Master the methods and steps of Tengine load balancing algorithm for lightweight open source Web CVM

2025-04-19 Update From: SLTechnology News&Howtos shulou NAV: SLTechnology News&Howtos > Servers >

Shulou(Shulou.com)06/03 Report--

The following shows you the methods and steps to master the lightweight open source Web CVM Tengine load balancing algorithm. I hope it can give you some help in practical application. There are many things involved in load balancing, not many theories, and there are many books online. Today, we will use the accumulated experience in the industry to do an answer.
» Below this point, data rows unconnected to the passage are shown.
/-! ### modBoot -/

@[simp] theorem State.modBoot_boot (s : State) (f : BootSt → BootSt) : (s.modBoot f).boot = f s.boot := rfl
@[simp] theorem State.modBoot_cells (s : State) (f : BootSt → BootSt) : (s.modBoot f).cells = s.cells := rfl
@[simp] theorem State.modBoot_dram (s : State) (f : BootSt → BootSt) : (s.modBoot f).dram = s.dram := rfl
@[simp] theorem State.modBoot_latches (s : State) (f : BootSt → BootSt) : (s.modBoot f).latches = s.latches := rfl
@[simp] theorem State.modBoot_fresh (s : State) (f : BootSt → BootSt) : (s.modBoot f).fresh = s.fresh := rfl
@[simp] theorem State.modBoot_sent (s : State) (f : BootSt → BootSt) : (s.modBoot f).sent = s.sent := rfl
@[simp] theorem State.modBoot_pins (s : State) (f : BootSt → BootSt) : (s.modBoot f).pins = s.pins := rfl
@[simp] theorem State.modBoot_pattern (s : State) (f : BootSt → BootSt) : (s.modBoot f).pattern = s.pattern := rfl
@[simp] theorem State.modBoot_repat (s : State) (f : BootSt → BootSt) : (s.modBoot f).repat = s.repat := rfl
@[simp] theorem State.modBoot_upd (s : State) (f : BootSt → BootSt) : (s.modBoot f).upd = s.upd := rfl
@[simp] theorem State.modBoot_pairSt (s : State) (f : BootSt → BootSt) : (s.modBoot f).pairSt = s.pairSt := rfl
@[simp] theorem State.modBoot_commit (s : State) (f : BootSt → BootSt) : (s.modBoot f).commit = s.commit := rfl
@[simp] theorem State.modBoot_efmo (s : State) (f : BootSt → BootSt) : (s.modBoot f).efmo = s.efmo := rfl
@[simp] theorem State.modBoot_rows (s : State) (f : BootSt → BootSt) : (s.modBoot f).rows = s.rows := rfl
@[simp] theorem State.modBoot_ddp (s : State) (f : BootSt → BootSt) : (s.modBoot f).ddp = s.ddp := rfl
@[simp] theorem State.modBoot_sec (s : State) (f : BootSt → BootSt) : (s.modBoot f).sec = s.sec := rfl
@[simp] theorem State.modBoot_mtf (s : State) (f : BootSt → BootSt) : (s.modBoot f).mtf = s.mtf := rfl
@[simp] theorem State.modBoot_scc (s : State) (f : BootSt → BootSt) : (s.modBoot f).scc = s.scc := rfl
@[simp] theorem State.modBoot_bbm (s : State) (f : BootSt → BootSt) : (s.modBoot f).bbm = s.bbm := rfl
@[simp] theorem State.modBoot_rdt (s : State) (f : BootSt → BootSt) : (s.modBoot f).rdt = s.rdt := rfl
@[simp] theorem State.modBoot_snp (s : State) (f : BootSt → BootSt) : (s.modBoot f).snp = s.snp := rfl
@[simp] theorem State.modBoot_ctl (s : State) (f : BootSt → BootSt) : (s.modBoot f).ctl = s.ctl := rfl
@[simp] theorem State.modBoot_health (s : State) (f : BootSt → BootSt) : (s.modBoot f).health = s.health := rfl
@[simp] theorem State.modBoot_map (s : State) (f : BootSt → BootSt) : (s.modBoot f).map = s.map := rfl
@[simp] theorem State.modBoot_ftl (s : State) (f : BootSt → BootSt) : (s.modBoot f).ftl = s.ftl := rfl
@[simp] theorem State.modBoot_media (s : State) (f : BootSt → BootSt) : (s.modBoot f).media = s.media := rfl
@[simp] theorem State.modBoot_trn (s : State) (f : BootSt → BootSt) : (s.modBoot f).trn = s.trn := rfl
@[simp] theorem State.modBoot_rpj (s : State) (f : BootSt → BootSt) : (s.modBoot f).rpj = s.rpj := rfl
@[simp] theorem State.modBoot_egress (s : State) (f : BootSt → BootSt) : (s.modBoot f).egress = s.egress := rfl
@[simp] theorem State.modBoot_pending (s : State) (f : BootSt → BootSt) : (s.modBoot f).pending = s.pending := rfl
@[simp] theorem State.modBoot_fld (s : State) (f : BootSt → BootSt) (g : Fld) : (s.modBoot f).fld g = s.fld g := rfl
@[simp] theorem State.modBoot_flag (s : State) (f : BootSt → BootSt) (g : Fld) : (s.modBoot f).flag g = s.flag g := rfl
Take Alibaba as an example.

In the Ali layer 7 traffic ingress access layer (Application Gateway) scenario, Nginx's official Smooth Weighted Round-Robin (SWRR) load balancing algorithm can no longer perform its skills perfectly. By implementing the new load balancing algorithm Virtual Node Smooth Weighted Round-Robin (VNSWRR), Tengine not only elegantly solves the shortcomings of SWRR algorithm, but also improves the processing power of QPS by about 60% compared with Nginx's official SWRR algorithm.

problem

The access layer Tengine realizes dynamic service discovery through the self-developed dynamic upstream module, that is, the runtime dynamically perceives the back-end application machine capacity expansion, weight adjustment, health check and other information. At the same time, this function can do a lot of things, for example, users can achieve the purpose of real online drainage pressure measurement by adjusting the weight of a machine applied at the back end. However, these operations may cause irreversible bloodshed under Nginx's native SWRR algorithm.

In the access layer (Application Gateway) scenario, Nginx's load balancing algorithm SWRR will cause the QPS of the machine whose weight is adjusted to soar instantly, as shown in the figure above. When the weight is adjusted to 2, traffic will be centrally forwarded to the machine at a certain time.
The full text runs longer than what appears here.